What Cupid Teaches Us About Love
By Marcy Kennedy (@MarcyKennedy)
I’ve never been a fan of Valentine’s Day. My husband and I don’t exchange Valentine’s gifts or plan an evening out, and I think I might be a bit miffed if he bought me a box of overpriced chocolates or a marked-up bouquet of flowers that he could get for half the cost a week later. I realize I’m the exception in this. I’ve always been practical.
But it’s not just my practicality that makes me shy away from the Valentine’s Day hype.
One of the iconic symbols of Valentine’s Day is the cubby, arrow-wielding Cupid. For me, Cupid represents everything I dislike about Valentine’s Day.
Cupid has wings because lovers are flighty or fickle. Cupid is depicted as chubby and boyish because love is irrational. He’s often shown as blindfolded to represent that love is blind to the flaws of the beloved. His arrows wound the heart instantly, and nothing else is taken into consideration.

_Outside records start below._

-- ==== Sys2Proof/Laws/KeptStp.lean ====
section
/-! SUPPORT. What the operations of Machine/Stp.lean keep of a state. -/

namespace Sys2Proof.Machine

theorem kept_modStp {s₀ s : State} (hk : Kept s₀ s) (c : Nat) (g : StpCh → StpCh) : Kept s₀ (State.modStp s c g) := by
  unfold State.modStp
  repeat' first
    | with_reducible exact hk
    | (simp +contextual (maxDischargeDepth := 60) only [hk, kept_mk]; done)
    | with_reducible refine kept_ite (fun _ => ?_) (fun _ => ?_)
    | with_reducible refine kept_foldl _ (fun s hk x => ?_) ?_
    | with_reducible dsimp only
    | (with_reducible split)

theorem kept_modEnc {s₀ s : State} (hk : Kept s₀ s) (e : Nat) (g : StpEnc → StpEnc) : Kept s₀ (State.modEnc s e g) := by
  unfold State.modEnc
  repeat' first
    | with_reducible exact hk
    | (simp +contextual (maxDischargeDepth := 60) only [hk, kept_mk]; done)
    | with_reducible refine kept_ite (fun _ => ?_) (fun _ => ?_)
    | with_reducible refine kept_foldl _ (fun s hk x => ?_) ?_
    | with_reducible dsimp only
    | (with_reducible split)

theorem kept_stpIrq {s₀ s : State} (hk : Kept s₀ s) (c : Nat) (i : Nat) : Kept s₀ (State.stpIrq s c i) := by
  unfold State.stpIrq
  repeat' first
    | with_reducible exact hk
    | (simp +contextual (maxDischargeDepth := 60) only [kept_setB, hk]; done)
    | with_reducible refine kept_ite (fun _ => ?_) (fun _ => ?_)
    | with_reducible refine kept_foldl _ (fun s hk x => ?_) ?_
    | with_reducible dsimp only
    | (with_reducible split)

theorem kept_setPair48 {s₀ s : State} (hk : Kept s₀ s) (lo : Nat) (hi : Nat) (v : Int) : Kept s₀ (State.setPair48 s lo hi v) := by
  unfold State.setPair48
  repeat' first
    | with_reducible exact hk
    | (simp +contextual (maxDischargeDepth := 60) only [kept_setReg, hk]; done)
    | with_reducible refine kept_ite (fun _ => ?_) (fun _ => ?_)
    | with_reducible refine kept_foldl _ (fun s hk x => ?_) ?_
    | with_reducible dsimp only
    | (with_reducible split)

theorem kept_standAt {s₀ s : State} (hk : Kept s₀ s) (c : Nat) (pos : Int) : Kept s₀ (State.standAt s c pos) := by
  unfold State.standAt
  repeat' first
    | with_reducible exact hk
    | (simp +contextual (maxDischargeDepth := 60) only [kept_modStp, hk, kept_mk]; done)
    | with_reducible refine kept_ite (fun _ => ?_) (fun _ => ?_)
    | with_reducible refine kept_foldl _ (fun s hk x => ?_) ?_
    | with_reducible dsimp only
    | (with_reducible split)

theorem kept_setRem {s₀ s : State} (hk : Kept s₀ s) (c : Nat) (v : Int) : Kept s₀ (State.setRem s c v) := by
  unfold State.setRem
  repeat' first
    | with_reducible exact hk
    | (simp +contextual (maxDischargeDepth := 60) only [kept_setPair48, hk]; done)
    | with_reducible refine kept_ite (fun _ => ?_) (fun _ => ?_)
    | with_reducible refine kept_foldl _ (fun s hk x => ?_) ?_
    | with_reducible dsimp only
    | (with_reducible split)

theorem kept_targetHere {s₀ s : State} (hk : Kept s₀ s) (c : Nat) : Kept s₀ (State.targetHere s c) := by
  unfold State.targetHere
  repeat' first
    | with_reducible exact hk
    | (simp +contextual (maxDischargeDepth := 60) only [kept_setRem, kept_setNow, hk]; done)
    | with_reducible refine kept_ite (fun _ => ?_) (fun _ => ?_)
    | with_reducible refine kept_foldl _ (fun s hk x => ?_) ?_
    | with_reducible dsimp only
    | (with_reducible split)

theorem kept_enterStp {s₀ s : State} (hk : Kept s₀ s) (c : Nat) (n : Nat) : Kept s₀ (State.enterStp s c n) := by
  unfold State.enterStp
  have hk2 := hk
  repeat' first
    | with_reducible exact hk
    | with_reducible exact hk2
    | (simp +contextual (maxDischargeDepth := 60) only [kept_setF, kept_hold, kept_stpIrq, kept_takeFresh, kept_modStp, kept_setB, hk, hk2, kept_ite, kept_mk]; done)
    | with_reducible refine kept_ite (fun _ => ?_) (fun _ => ?_)
    | with_reducible refine kept_foldl _ (fun s hk x => ?_) ?_
    | with_reducible dsimp only
    | (with_reducible split) <;> first | (have hk2 : Kept s₀ _ := kept_pair ‹(_ : _ × State) = (_, _)› (by simp +contextual (maxDischargeDepth := 60) only [kept_setF, kept_hold, kept_stpIrq, kept_takeFresh, kept_modStp, kept_setB, hk, hk2, kept_ite, kept_mk]; done)) | skip

theorem kept_hardStop {s₀ s : State} (hk : Kept s₀ s) (c : Nat) (n : Nat) : Kept s₀ (State.hardStop s c n) := by
  unfold State.hardStop
  repeat' first
    | with_reducible exact hk
    | (simp +contextual (maxDischargeDepth := 60) only [kept_standAt, kept_setF, kept_hold, kept_modStp, kept_enterStp, kept_setRem, hk, kept_ite, kept_mk]; done)
    | with_reducible refine kept_ite (fun _ => ?_) (fun _ => ?_)
    | with_reducible refine kept_foldl _ (fun s hk x => ?_) ?_
    | with_reducible dsimp only
    | (with_reducible split)

theorem kept_stpFault {s₀ s : State} (hk : Kept s₀ s) (c : Nat) (code : Nat) : Kept s₀ (State.stpFault s c code) := by
  unfold State.stpFault
  repeat' first
    | with_reducible exact hk
    | (simp +contextual (maxDischargeDepth := 60) only [kept_setF, kept_axisFault, kept_hardStop, kept_stpIrq, kept_raise, hk]; done)
    | with_reducible refine kept_ite (fun _ => ?_) (fun _ => ?_)
    | with_reducible refine kept_foldl _ (fun s hk x => ?_) ?_
    | with_reducible dsimp only
    | (with_reducible split)

theorem kept_stpAccept {s₀ s : State} (hk : Kept s₀ s) (c : Nat) : Kept s₀ (State.stpAccept s c) := by
  unfold State.stpAccept
  repeat' first
    | with_reducible exact hk
    | (simp +contextual (maxDischargeDepth := 60) only [kept_setF, hk]; done)
    | with_reducible refine kept_ite (fun _ => ?_) (fun _ => ?_)
    | with_reducible refine kept_foldl _ (fun s hk x => ?_) ?_
    | with_reducible dsimp only
    | (with_reducible split)

theorem kept_stpRefuse {s₀ s : State} (hk : Kept s₀ s) (c : Nat) (reason : Nat) (by' : Option Nat) : Kept s₀ (State.stpRefuse s c reason by') := by
  unfold State.stpRefuse
  repeat' first
    | with_reducible exact hk
    | (simp +contextual (maxDischargeDepth := 60) only [kept_axisFaultBy, kept_setF, kept_stpIrq, kept_raise, hk]; done)
    | with_reducible refine kept_ite (fun _ => ?_) (fun _ => ?_)
    | with_reducible refine kept_foldl _ (fun s hk x => ?_) ?_
    | with_reducible dsimp only
    | (with_reducible split)

theorem kept_rampStop {s₀ s : State} (hk : Kept s₀ s) (c : Nat) (safe : Bool) : Kept s₀ (State.rampStop s c safe) := by
  unfold State.rampStop
  repeat' first
    | with_reducible exact hk
    | (simp +contextual (maxDischargeDepth := 60) only [kept_modStp, kept_enterStp, hk, kept_ite, kept_mk]; done)
    | with_reducible refine kept_ite (fun _ => ?_) (fun _ => ?_)
    | with_reducible refine kept_foldl _ (fun s hk x => ?_) ?_
    | with_reducible dsimp only
    | (with_reducible split)

theorem kept_limitStop {s₀ s : State} (hk : Kept s₀ s) (c : Nat) (hard : Bool) : Kept s₀ (State.limitStop s c hard) := by
  unfold State.limitStop
  repeat' first
    | with_reducible exact hk
    | (simp +contextual (maxDischargeDepth := 60) only [kept_axisFault, kept_incSat, kept_stpIrq, kept_hardStop, kept_rampStop, hk, kept_ite]; done)
    | with_reducible refine kept_ite (fun _ => ?_) (fun _ => ?_)
    | with_reducible refine kept_foldl _ (fun s hk x => ?_) ?_
    | with_reducible dsimp only
    | (with_reducible split)

theorem kept_checkLimit {s₀ s : State} (hk : Kept s₀ s) (c : Nat) (neg : Bool) : Kept s₀ (State.checkLimit s c neg) := by
  unfold State.checkLimit
  repeat' first
    | with_reducible exact hk
    | (simp +contextual (maxDischargeDepth := 60) only [kept_limitStop, hk, kept_ite]; done)
    | with_reducible refine kept_ite (fun _ => ?_) (fun _ => ?_)
    | with_reducible refine kept_foldl _ (fun s hk x => ?_) ?_
    | with_reducible dsimp only
    | (with_reducible split)

theorem kept_checkLimits {s₀ s : State} (hk : Kept s₀ s) (c : Nat) : Kept s₀ (State.checkLimits s c) := by
  unfold State.checkLimits
  repeat' first
    | with_reducible exact hk
    | (simp +contextual (maxDischargeDepth := 60) only [kept_checkLimit, hk]; done)
    | with_reducible refine kept_ite (fun _ => ?_) (fun _ => ?_)
    | with_reducible refine kept_foldl _ (fun s hk x => ?_) ?_
    | with_reducible dsimp only
    | (with_reducible split)

theorem kept_limitActivate {s₀ s : State} (hk : Kept s₀ s) (n : Nat) : Kept s₀ (State.limitActivate s n) := by
  unfold State.limitActivate
  repeat' first
    | with_reducible exact hk
    | (simp +contextual (maxDischargeDepth := 60) only [kept_checkLimit, implies_true, forall_const, hk, kept_ite, kept_foldl]; done)
    | with_reducible refine kept_ite (fun _ => ?_) (fun _ => ?_)
    | with_reducible refine kept_foldl _ (fun s hk x => ?_) ?_
    | with_reducible dsimp only
    | (with_reducible split)

theorem kept_encFault {s₀ s : State} (hk : Kept s₀ s) (e : Nat) (kind : Nat) : Kept s₀ (State.encFault s e kind) := by
  unfold State.encFault
  repeat' first
    | with_reducible exact hk
    | (simp +contextual (maxDischargeDepth := 60) only [kept_setF, kept_raise, kept_modStp, kept_setB, implies_true, forall_const, hk, kept_ite, kept_foldl, kept_mk]; done)
    | with_reducible refine kept_ite (fun _ => ?_) (fun _ => ?_)
    | with_reducible refine kept_foldl _ (fun s hk x => ?_) ?_
    | with_reducible dsimp only
    | (with_reducible split)

theorem kept_setCount {s₀ s : State} (hk : Kept s₀ s) (e : Nat) (m : Int) : Kept s₀ (State.setCount s e m) := by
  unfold State.setCount
  repeat' first
    | with_reducible exact hk
    | (simp +contextual (maxDischargeDepth := 60) only [kept_setPair48, kept_modEnc, hk, kept_ite, kept_mk]; done)
    | with_reducible refine kept_ite (fun _ => ?_) (fun _ => ?_)
    | with_reducible refine kept_foldl _ (fun s hk x => ?_) ?_
    | with_reducible dsimp only
    | (with_reducible split)

theorem kept_encSpeed {s₀ s : State} (hk : Kept s₀ s) (e : Nat) : Kept s₀ (State.encSpeed s e) := by
  unfold State.encSpeed
  repeat' first
    | with_reducible exact hk
    | (simp +contextual (maxDischargeDepth := 60) only [kept_modEnc, kept_setReg, hk, kept_ite, kept_mk]; done)
    | with_reducible refine kept_ite (fun _ => ?_) (fun _ => ?_)
    | with_reducible refine kept_foldl _ (fun s hk x => ?_) ?_
    | with_reducible dsimp only
    | (with_reducible split)

theorem kept_freezeStp {s₀ s : State} (hk : Kept s₀ s) (c : Nat) : Kept s₀ (State.freezeStp s c) := by
  unfold State.freezeStp
  repeat' first
    | with_reducible exact hk
    | (simp +contextual (maxDischargeDepth := 60) only [kept_modStp, hk, kept_mk]; done)
    | with_reducible refine kept_ite (fun _ => ?_) (fun _ => ?_)
    | with_reducible refine kept_foldl _ (fun s hk x => ?_) ?_
    | with_reducible dsimp only
    | (with_reducible split)

theorem kept_ratioChange {s₀ s : State} (hk : Kept s₀ s) (c : Nat) (m : Int) : Kept s₀ (State.ratioChange s c m) := by
  unfold State.ratioChange
  repeat' first
    | with_reducible exact hk
    | (simp +contextual (maxDischargeDepth := 60) only [kept_incSat, kept_stpIrq, kept_setReg, kept_modStp, kept_freezeStp, kept_setB, hk, kept_ite, kept_mk]; done)
    | with_reducible refine kept_ite (fun _ => ?_) (fun _ => ?_)
    | with_reducible refine kept_foldl _ (fun s hk x => ?_) ?_
    | with_reducible dsimp only
    | (with_reducible split)

theorem kept_ratioChanges {s₀ s : State} (hk : Kept s₀ s) (e : Nat) : Kept s₀ (State.ratioChanges s e) := by
  unfold State.ratioChanges
  repeat' first
    | with_reducible exact hk
    | (simp +contextual (maxDischargeDepth := 60) only [kept_ratioChange, implies_true, forall_const, hk, kept_ite, kept_foldl]; done)
    | with_reducible refine kept_ite (fun _ => ?_) (fun _ => ?_)
    | with_reducible refine kept_foldl _ (fun s hk x => ?_) ?_
    | with_reducible dsimp only
    | (with_reducible split)

theorem kept_encSample {s₀ s : State} (hk : Kept s₀ s) (e : Nat) (ab : Bool × Bool) : Kept s₀ (State.encSample s e ab) := by
  unfold State.encSample
  repeat' first
    | with_reducible exact hk
    | (simp +contextual (maxDischargeDepth := 60) only [kept_modEnc, kept_setCount, kept_ratioChanges, kept_encFault, hk, kept_ite, kept_mk]; done)
    | with_reducible refine kept_ite (fun _ => ?_) (fun _ => ?_)
    | with_reducible refine kept_foldl _ (fun s hk x => ?_) ?_
    | with_reducible dsimp only
    | (with_reducible split)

In other words, Cupid isn’t the representative of love, at least not of the kind of love that makes a marriage last. He’s the representative of infatuation, a “love” that’s swayed by the emotions and by circumstances.
Like Cupid, Valentine’s Day isn’t about love. It’s about infatuation and endorphin rushes. Anyone can woo for a day, but it takes something deeper to endure for a lifetime. Our culture likes to emphasize this day to the point where succeeding on Valentine’s Day is sometimes valued above the day-to-day sacrifices and acts that exemplify true love.
But there’s one thing I think Cupid can teach us about love. As a character in mythology, Cupid plays a minor role. His main purpose is to set the plot in motion.
Likewise, infatuation is what sets most of us on the path that will eventually lead to marriage, but it’s only the start. It’s the inciting incident. The ignition for love, but not the definition of it.
Somewhere along the way, Cupid needs to grow up. He’ll need to take off his blindfold so that he can see the flaws of his beloved and either accept them or help to overcome them. His body will need to be hardened and his wings lost by walking the path of life with someone else, enduring the challenges that come.
That’s more romantic than Valentine’s Day, not less. And it happens every single day.
How would you sum up love? What does it mean to you to love someone?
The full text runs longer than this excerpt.